(Collection entries)
>>>
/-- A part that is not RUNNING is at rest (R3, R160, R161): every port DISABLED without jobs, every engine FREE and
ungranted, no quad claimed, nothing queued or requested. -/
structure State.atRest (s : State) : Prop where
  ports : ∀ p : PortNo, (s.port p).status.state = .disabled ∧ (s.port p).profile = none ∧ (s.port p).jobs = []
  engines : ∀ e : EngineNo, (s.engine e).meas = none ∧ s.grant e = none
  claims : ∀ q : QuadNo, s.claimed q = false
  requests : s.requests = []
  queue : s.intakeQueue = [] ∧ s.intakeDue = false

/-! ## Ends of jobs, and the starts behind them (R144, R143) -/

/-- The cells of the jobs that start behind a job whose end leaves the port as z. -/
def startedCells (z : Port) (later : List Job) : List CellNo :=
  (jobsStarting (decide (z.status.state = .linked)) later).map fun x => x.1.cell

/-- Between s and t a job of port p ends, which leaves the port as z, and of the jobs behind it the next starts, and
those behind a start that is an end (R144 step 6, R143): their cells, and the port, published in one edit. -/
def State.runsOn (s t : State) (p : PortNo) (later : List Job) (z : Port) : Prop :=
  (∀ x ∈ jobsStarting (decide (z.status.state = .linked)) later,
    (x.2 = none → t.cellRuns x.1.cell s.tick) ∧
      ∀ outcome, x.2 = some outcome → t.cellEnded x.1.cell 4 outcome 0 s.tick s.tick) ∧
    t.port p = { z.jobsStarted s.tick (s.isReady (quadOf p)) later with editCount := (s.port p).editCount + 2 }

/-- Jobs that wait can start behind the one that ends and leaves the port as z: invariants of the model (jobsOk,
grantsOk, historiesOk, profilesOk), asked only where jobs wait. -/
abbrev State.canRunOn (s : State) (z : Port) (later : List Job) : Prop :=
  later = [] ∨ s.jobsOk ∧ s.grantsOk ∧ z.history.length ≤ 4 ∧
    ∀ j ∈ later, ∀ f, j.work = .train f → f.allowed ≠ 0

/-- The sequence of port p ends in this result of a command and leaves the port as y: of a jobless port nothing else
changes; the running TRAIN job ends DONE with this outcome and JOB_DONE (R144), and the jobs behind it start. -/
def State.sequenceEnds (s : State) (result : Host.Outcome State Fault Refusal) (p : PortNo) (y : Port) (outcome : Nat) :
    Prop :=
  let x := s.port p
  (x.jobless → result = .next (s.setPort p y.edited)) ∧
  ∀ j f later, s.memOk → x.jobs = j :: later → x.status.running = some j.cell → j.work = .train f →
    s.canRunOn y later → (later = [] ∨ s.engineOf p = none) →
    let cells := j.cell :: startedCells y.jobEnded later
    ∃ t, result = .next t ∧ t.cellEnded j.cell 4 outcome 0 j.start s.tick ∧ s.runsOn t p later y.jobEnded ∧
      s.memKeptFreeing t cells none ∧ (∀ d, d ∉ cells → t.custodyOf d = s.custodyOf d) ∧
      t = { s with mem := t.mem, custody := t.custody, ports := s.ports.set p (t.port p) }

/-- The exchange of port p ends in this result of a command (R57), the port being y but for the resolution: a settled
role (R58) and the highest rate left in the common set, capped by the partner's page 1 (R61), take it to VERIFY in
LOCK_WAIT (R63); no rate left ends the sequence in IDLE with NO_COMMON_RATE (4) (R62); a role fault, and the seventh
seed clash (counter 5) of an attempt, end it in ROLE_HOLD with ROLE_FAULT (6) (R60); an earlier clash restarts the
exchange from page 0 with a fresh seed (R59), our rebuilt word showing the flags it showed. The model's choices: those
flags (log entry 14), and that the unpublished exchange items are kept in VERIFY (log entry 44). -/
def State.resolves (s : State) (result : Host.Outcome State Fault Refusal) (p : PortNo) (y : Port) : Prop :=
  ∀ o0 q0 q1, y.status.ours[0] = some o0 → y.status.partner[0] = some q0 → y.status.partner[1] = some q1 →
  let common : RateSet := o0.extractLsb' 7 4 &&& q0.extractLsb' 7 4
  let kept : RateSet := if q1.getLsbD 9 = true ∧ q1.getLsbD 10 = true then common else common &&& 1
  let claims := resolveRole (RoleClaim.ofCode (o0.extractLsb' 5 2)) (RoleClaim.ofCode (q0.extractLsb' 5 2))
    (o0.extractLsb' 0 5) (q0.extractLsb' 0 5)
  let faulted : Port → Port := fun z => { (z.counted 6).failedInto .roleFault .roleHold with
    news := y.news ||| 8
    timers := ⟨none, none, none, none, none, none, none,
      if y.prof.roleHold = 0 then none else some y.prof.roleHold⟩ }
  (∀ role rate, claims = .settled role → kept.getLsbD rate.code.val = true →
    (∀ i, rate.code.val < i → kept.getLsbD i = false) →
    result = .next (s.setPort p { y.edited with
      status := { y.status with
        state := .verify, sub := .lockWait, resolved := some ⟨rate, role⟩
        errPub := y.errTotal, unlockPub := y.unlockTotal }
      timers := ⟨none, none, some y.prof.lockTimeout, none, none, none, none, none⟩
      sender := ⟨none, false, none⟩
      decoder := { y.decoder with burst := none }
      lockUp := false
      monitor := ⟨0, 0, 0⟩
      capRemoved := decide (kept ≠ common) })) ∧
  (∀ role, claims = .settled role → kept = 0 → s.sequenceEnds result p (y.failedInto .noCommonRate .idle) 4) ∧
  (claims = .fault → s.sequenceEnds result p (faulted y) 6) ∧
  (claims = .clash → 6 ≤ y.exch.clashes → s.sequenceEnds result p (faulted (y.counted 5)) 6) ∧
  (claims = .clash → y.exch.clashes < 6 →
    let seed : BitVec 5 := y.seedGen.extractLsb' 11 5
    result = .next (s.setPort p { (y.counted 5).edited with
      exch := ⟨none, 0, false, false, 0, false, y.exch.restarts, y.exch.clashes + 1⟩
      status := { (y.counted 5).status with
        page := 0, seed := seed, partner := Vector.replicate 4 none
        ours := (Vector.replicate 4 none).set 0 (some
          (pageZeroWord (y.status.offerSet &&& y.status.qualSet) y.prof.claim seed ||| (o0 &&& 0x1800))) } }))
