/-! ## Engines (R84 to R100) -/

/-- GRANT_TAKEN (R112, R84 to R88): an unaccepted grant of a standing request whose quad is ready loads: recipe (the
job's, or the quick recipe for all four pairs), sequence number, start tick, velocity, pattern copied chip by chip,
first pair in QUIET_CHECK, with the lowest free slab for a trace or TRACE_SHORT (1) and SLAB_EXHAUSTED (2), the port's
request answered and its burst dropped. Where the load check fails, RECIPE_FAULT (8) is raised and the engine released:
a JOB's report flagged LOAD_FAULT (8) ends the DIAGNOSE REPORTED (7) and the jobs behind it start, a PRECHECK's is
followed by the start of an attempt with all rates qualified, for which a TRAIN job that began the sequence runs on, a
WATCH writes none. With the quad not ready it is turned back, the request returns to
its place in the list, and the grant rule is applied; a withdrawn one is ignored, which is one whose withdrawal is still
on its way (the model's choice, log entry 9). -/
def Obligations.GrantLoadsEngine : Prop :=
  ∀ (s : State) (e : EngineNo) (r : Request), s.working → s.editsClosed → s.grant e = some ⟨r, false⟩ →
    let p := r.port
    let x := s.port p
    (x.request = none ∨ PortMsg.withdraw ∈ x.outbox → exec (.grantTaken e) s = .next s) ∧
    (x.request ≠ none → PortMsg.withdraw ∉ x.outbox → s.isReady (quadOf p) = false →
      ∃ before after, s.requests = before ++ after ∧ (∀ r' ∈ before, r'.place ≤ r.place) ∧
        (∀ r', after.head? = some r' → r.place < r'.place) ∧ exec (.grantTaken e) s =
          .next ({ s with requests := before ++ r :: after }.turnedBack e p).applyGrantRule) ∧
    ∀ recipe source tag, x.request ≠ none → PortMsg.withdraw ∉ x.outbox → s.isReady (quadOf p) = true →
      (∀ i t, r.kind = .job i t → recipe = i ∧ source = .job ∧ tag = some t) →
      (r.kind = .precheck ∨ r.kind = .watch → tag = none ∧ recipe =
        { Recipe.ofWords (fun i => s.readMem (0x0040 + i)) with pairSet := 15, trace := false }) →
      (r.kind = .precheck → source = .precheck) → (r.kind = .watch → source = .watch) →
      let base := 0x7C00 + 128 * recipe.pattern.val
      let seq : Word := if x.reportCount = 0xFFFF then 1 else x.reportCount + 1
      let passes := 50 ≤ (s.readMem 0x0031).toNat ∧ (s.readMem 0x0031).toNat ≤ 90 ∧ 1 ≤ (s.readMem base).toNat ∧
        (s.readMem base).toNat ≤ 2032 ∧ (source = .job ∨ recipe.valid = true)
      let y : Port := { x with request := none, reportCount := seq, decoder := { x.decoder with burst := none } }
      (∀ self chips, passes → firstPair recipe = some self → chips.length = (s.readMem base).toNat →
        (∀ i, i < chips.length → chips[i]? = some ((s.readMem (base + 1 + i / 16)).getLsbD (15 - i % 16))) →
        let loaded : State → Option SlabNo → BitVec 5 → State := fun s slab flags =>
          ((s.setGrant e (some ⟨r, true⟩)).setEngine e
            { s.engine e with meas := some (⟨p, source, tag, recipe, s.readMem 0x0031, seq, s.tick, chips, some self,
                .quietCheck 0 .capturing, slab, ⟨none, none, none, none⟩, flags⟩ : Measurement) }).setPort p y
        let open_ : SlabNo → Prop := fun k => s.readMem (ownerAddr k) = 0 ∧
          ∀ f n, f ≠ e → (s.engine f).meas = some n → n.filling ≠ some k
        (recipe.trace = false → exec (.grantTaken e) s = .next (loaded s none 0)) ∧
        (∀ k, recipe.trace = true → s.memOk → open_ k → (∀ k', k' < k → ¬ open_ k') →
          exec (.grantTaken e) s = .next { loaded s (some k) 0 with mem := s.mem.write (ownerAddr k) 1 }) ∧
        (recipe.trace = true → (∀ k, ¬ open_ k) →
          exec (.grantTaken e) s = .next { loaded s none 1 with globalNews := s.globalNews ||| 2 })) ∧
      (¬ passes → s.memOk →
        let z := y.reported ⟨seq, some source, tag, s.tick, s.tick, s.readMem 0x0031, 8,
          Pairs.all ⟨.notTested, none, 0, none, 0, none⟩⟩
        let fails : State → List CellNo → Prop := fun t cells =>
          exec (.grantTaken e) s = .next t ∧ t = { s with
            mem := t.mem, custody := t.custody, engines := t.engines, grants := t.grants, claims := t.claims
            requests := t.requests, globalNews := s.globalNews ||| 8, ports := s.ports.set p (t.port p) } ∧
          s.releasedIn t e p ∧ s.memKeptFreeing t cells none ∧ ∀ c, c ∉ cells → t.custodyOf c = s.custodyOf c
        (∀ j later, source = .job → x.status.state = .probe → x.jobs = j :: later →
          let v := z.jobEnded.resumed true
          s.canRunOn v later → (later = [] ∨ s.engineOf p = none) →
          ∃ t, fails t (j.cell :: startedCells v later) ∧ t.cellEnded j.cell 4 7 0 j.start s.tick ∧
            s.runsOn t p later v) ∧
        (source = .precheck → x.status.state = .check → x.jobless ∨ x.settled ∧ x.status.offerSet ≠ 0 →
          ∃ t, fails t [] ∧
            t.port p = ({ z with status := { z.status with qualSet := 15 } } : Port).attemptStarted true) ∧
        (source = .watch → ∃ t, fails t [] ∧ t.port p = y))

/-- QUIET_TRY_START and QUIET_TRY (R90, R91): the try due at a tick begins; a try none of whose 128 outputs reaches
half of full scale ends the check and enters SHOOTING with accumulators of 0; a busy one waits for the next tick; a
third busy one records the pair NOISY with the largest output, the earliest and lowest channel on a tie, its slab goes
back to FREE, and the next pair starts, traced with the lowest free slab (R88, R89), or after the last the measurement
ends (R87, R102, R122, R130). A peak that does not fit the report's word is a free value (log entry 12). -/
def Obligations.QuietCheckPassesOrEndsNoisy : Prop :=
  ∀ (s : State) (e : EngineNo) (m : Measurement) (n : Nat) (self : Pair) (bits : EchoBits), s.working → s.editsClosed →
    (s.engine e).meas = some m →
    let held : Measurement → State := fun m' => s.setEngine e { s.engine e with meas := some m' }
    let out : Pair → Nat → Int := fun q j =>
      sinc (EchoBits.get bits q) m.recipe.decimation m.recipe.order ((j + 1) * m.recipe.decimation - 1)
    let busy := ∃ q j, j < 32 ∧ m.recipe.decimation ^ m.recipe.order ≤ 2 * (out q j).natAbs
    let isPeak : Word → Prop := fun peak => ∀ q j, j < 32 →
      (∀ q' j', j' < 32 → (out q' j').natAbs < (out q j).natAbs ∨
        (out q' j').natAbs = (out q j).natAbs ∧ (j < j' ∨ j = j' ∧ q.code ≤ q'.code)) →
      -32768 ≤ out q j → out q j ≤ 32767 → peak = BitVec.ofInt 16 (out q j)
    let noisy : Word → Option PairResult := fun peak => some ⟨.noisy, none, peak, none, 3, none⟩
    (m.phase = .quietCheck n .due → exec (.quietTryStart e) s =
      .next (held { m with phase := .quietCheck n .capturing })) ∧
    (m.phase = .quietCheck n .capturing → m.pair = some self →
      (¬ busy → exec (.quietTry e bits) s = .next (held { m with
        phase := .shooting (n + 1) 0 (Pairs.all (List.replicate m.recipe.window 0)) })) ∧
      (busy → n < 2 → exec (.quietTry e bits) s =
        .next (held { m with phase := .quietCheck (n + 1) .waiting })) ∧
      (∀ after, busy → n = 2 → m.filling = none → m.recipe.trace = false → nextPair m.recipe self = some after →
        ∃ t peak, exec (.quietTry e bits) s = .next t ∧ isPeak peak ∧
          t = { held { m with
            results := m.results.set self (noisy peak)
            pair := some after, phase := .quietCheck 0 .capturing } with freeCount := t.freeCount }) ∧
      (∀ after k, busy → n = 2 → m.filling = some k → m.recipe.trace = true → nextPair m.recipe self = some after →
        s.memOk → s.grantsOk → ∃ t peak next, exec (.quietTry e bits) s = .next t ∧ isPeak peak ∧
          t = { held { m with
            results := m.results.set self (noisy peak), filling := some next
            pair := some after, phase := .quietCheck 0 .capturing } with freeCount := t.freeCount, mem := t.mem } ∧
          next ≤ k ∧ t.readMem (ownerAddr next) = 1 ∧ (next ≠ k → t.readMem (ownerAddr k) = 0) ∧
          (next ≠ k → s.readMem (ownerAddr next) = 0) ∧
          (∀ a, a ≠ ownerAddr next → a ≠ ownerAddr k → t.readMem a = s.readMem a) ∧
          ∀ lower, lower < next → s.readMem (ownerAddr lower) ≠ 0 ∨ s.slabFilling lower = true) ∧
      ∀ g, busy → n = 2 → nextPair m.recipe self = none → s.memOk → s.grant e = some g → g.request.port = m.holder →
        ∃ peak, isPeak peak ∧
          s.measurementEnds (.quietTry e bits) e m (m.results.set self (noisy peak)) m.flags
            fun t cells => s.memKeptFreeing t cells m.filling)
<<<
From the records above, copy only the lines starting with the line that holds "results := m.results.set self (noisy peak), filling" and going on through the line that holds "s.measurementEnds (.quietTry e", exactly as written.

#### ANSWER TO THIS TASK
            results := m.results.set self (noisy peak), filling := some next
            pair := some after, phase := .quietCheck 0 .capturing } with freeCount := t.freeCount, mem := t.mem } ∧
          next ≤ k ∧ t.readMem (ownerAddr next) = 1 ∧ (next ≠ k → t.readMem (ownerAddr k) = 0) ∧
          (next ≠ k → s.readMem (ownerAddr next) = 0) ∧
          (∀ a, a ≠ ownerAddr next → a ≠ ownerAddr k → t.readMem a = s.readMem a) ∧
          ∀ lower, lower < next → s.readMem (ownerAddr lower) ≠ 0 ∨ s.slabFilling lower = true) ∧
      ∀ g, busy → n = 2 → nextPair m.recipe self = none → s.memOk → s.grant e = some g → g.request.port = m.holder →
        ∃ peak, isPeak peak ∧
          s.measurementEnds (.quietTry e bits) e m (m.results.set self (noisy peak)) m.flags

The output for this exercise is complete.